→ TASK DIRECTIONS
Copy every record exactly, with nothing left out.

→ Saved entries

-- ==== Sys2Proof/Machine/BlockTransfer.lean ====
section
/-! DEFINITION. Block transfers (spec/46_arm_block_transfer.md R310 to R319). -/

namespace Sys2Proof.Machine

/-- The loaded words written to the listed registers of the current bank; r15 is not written here. -/
def writeLoaded : List RegNum → List Word → State → State
  | r :: rs, w :: ws, s => writeLoaded rs ws (writeReg s r w)
  | _, _, s => s

/-- The loaded words written to the listed registers of the User bank. -/
def writeLoadedUser : List RegNum → List Word → State → State
  | r :: rs, w :: ws, s => writeLoadedUser rs ws (writeUser s r w)
  | _, _, s => s

/-- The word loaded for r15: the last one, r15 being the highest register of a list. -/
def pcWord (ws : List Word) : Word := ws.getLast?.getD 0#32

/-- The addresses of a block transfer. -/
def addrBlock (f : Block) (s : State) : Address :=
  blockAddress f.p f.u (readReg s f.rn) (listBytes (listRegs f.list))

/-- The registers of LDM(2). -/
def userRegs (f : BlockUser) : List RegNum := listRegs f.list

/-- The registers of LDM(3): the listed ones and r15. -/
def returnRegs (f : BlockUser) : List RegNum := listRegs f.list ++ [15#4]

/-- The addresses of LDM(2) and LDM(3). -/
def addrBlockUser (regs : List RegNum) (f : BlockUser) (s : State) : Address :=
  blockAddress f.p f.u (readReg s f.rn) (listBytes regs)

/-- A load of `n` words that ends in the Data Abort, or goes on with the words (R319). -/
def loadWords (n : Nat) (a : Word) (k : List Word → State → Out) (s : State) : Out :=
  match readWords n .n a s with
  | .abort s1 => raise .dataAbort s1
  | .ok ws s1 => k ws s1

/-- A store of words that ends in the Data Abort, or goes on (R319). -/
def storeWords (ws : List Word) (a : Word) (k : State → Out) (s : State) : Out :=
  match writeWords ws .n a s with
  | .abort s1 => raise .dataAbort s1
  | .ok _ s1 => k s1

/-- The cycles of a block load (R317, spec/70_reset_and_hazards.md R540). -/
def loadCycles (s : State) : State := charges s.params.cycles.loadMultiple s

/-- The cycles of a block store (R317, spec/70_reset_and_hazards.md R540). -/
def storeCycles (s : State) : State := charges s.params.cycles.storeMultiple s

/-- LDM(1) (R311). -/
def execLdm1 (f : Block) (s : State) : Out :=
  guarded f.cond f.checkLoad (fun s =>
    loadWords (listRegs f.list).length (addrBlock f s).addr (fun ws s1 =>
      let s2 := writeLoaded (listRegs f.list) ws (writeBack (wbOf f.w f.rn (addrBlock f s)) (loadCycles s1))
      if f.list.getLsbD 15 then jump (pcWord ws) s2 else advance s2) s) s

/-- LDM(2) (R314): in USER and SYSTEM mode it is U15. -/
def execLdm2 (f : BlockUser) (s : State) : Out :=
  guarded f.cond f.checkUserLoad (fun s =>
    if s.cpsr.m.hasSpsr then
      loadWords (userRegs f).length (addrBlockUser (userRegs f) f s).addr (fun ws s1 =>
        advance (writeLoadedUser (userRegs f) ws (loadCycles s1))) s
    else .refused .userBankMode) s

/-- LDM(3) (R315): the return from an exception with registers. A form refused by its fields (Rn = r15, U4; W = 1 with Rn in
the list, U12) is refused before anything could fault (log 10). -/
def execLdm3 (f : BlockUser) (s : State) : Out :=
  guarded f.cond f.checkReturn (fun s =>
    loadWords (returnRegs f).length (addrBlockUser (returnRegs f) f s).addr (fun ws s1 =>
      exceptionReturn (pcWord ws)
        (writeLoaded (returnRegs f) ws
          (writeBack (wbOf f.w f.rn (addrBlockUser (returnRegs f) f s)) (loadCycles s1)))) s) s

/-- STM(1) (R312). -/
def execStm1 (f : Block) (s : State) : Out :=
  guarded f.cond f.checkStore (fun s =>
    storeWords ((listRegs f.list).map (storeValue s)) (addrBlock f s).addr
      (fun s1 => advance (writeBack (wbOf f.w f.rn (addrBlock f s)) (storeCycles s1))) s) s

/-- STM(2) (R316): in USER and SYSTEM mode it is U15. -/
def execStm2 (f : Block) (s : State) : Out :=
  guarded f.cond f.checkUserStore (fun s =>
    if s.cpsr.m.hasSpsr then
      storeWords ((listRegs f.list).map (storeValueUser s)) (addrBlock f s).addr (fun s1 => advance (storeCycles s1)) s
    else .refused .userBankMode) s

end Sys2Proof.Machine
end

→ TASK OUTPUT
-- ==== Sys2Proof/Machine/BlockTransfer.lean ====
section
/-! DEFINITION. Block transfers (spec/46_arm_block_transfer.md R310 to R319). -/

namespace Sys2Proof.Machine

/-- The loaded words written to the listed registers of the current bank; r15 is not written here. -/
def writeLoaded : List RegNum → List Word → State → State
  | r :: rs, w :: ws, s => writeLoaded rs ws (writeReg s r w)
  | _, _, s => s

/-- The loaded words written to the listed registers of the User bank. -/
def writeLoadedUser : List RegNum → List Word → State → State
  | r :: rs, w :: ws, s => writeLoadedUser rs ws (writeUser s r w)
  | _, _, s => s

/-- The word loaded for r15: the last one, r15 being the highest register of a list. -/
def pcWord (ws : List Word) : Word := ws.getLast?.getD 0#32

/-- The addresses of a block transfer. -/
def addrBlock (f : Block) (s : State) : Address :=
  blockAddress f.p f.u (readReg s f.rn) (listBytes (listRegs f.list))

/-- The registers of LDM(2). -/
def userRegs (f : BlockUser) : List RegNum := listRegs f.list

/-- The registers of LDM(3): the listed ones and r15. -/
def returnRegs (f : BlockUser) : List RegNum := listRegs f.list ++ [15#4]

/-- The addresses of LDM(2) and LDM(3). -/
def addrBlockUser (regs : List RegNum) (f : BlockUser) (s : State) : Address :=
  blockAddress f.p f.u (readReg s f.rn) (listBytes regs)

/-- A load of `n` words that ends in the Data Abort, or goes on with the words (R319). -/
def loadWords (n : Nat) (a : Word) (k : List Word → State → Out) (s : State) : Out :=
  match readWords n .n a s with
  | .abort s1 => raise .dataAbort s1
  | .ok ws s1 => k ws s1

/-- A store of words that ends in the Data Abort, or goes on (R319). -/
def storeWords (ws : List Word) (a : Word) (k : State → Out) (s : State) : Out :=
  match writeWords ws .n a s with
  | .abort s1 => raise .dataAbort s1
  | .ok _ s1 => k s1

/-- The cycles of a block load (R317, spec/70_reset_and_hazards.md R540). -/
def loadCycles (s : State) : State := charges s.params.cycles.loadMultiple s

/-- The cycles of a block store (R317, spec/70_reset_and_hazards.md R540). -/
def storeCycles (s : State) : State := charges s.params.cycles.storeMultiple s

/-- LDM(1) (R311). -/
def execLdm1 (f : Block) (s : State) : Out :=
  guarded f.cond f.checkLoad (fun s =>
    loadWords (listRegs f.list).length (addrBlock f s).addr (fun ws s1 =>
      let s2 := writeLoaded (listRegs f.list) ws (writeBack (wbOf f.w f.rn (addrBlock f s)) (loadCycles s1))
      if f.list.getLsbD 15 then jump (pcWord ws) s2 else advance s2) s) s

/-- LDM(2) (R314): in USER and SYSTEM mode it is U15. -/
def execLdm2 (f : BlockUser) (s : State) : Out :=
  guarded f.cond f.checkUserLoad (fun s =>
    if s.cpsr.m.hasSpsr then
      loadWords (userRegs f).length (addrBlockUser (userRegs f) f s).addr (fun ws s1 =>
        advance (writeLoadedUser (userRegs f) ws (loadCycles s1))) s
    else .refused .userBankMode) s

/-- LDM(3) (R315): the return from an exception with registers. A form refused by its fields (Rn = r15, U4; W = 1 with Rn in
the list, U12) is refused before anything could fault (log 10). -/
def execLdm3 (f : BlockUser) (s : State) : Out :=
  guarded f.cond f.checkReturn (fun s =>
    loadWords (returnRegs f).length (addrBlockUser (returnRegs f) f s).addr (fun ws s1 =>
      exceptionReturn (pcWord ws)
        (writeLoaded (returnRegs f) ws
          (writeBack (wbOf f.w f.rn (addrBlockUser (returnRegs f) f s)) (loadCycles s1)))) s) s

/-- STM(1) (R312). -/
def execStm1 (f : Block) (s : State) : Out :=
  guarded f.cond f.checkStore (fun s =>
    storeWords ((listRegs f.list).map (storeValue s)) (addrBlock f s).addr
      (fun s1 => advance (writeBack (wbOf f.w f.rn (addrBlock f s)) (storeCycles s1))) s) s

/-- STM(2) (R316): in USER and SYSTEM mode it is U15. -/
def execStm2 (f : Block) (s : State) : Out :=
  guarded f.cond f.checkUserStore (fun s =>
    if s.cpsr.m.hasSpsr then
      storeWords ((listRegs f.list).map (storeValueUser s)) (addrBlock f s).addr (fun s1 => advance (storeCycles s1)) s
    else .refused .userBankMode) s

end Sys2Proof.Machine
end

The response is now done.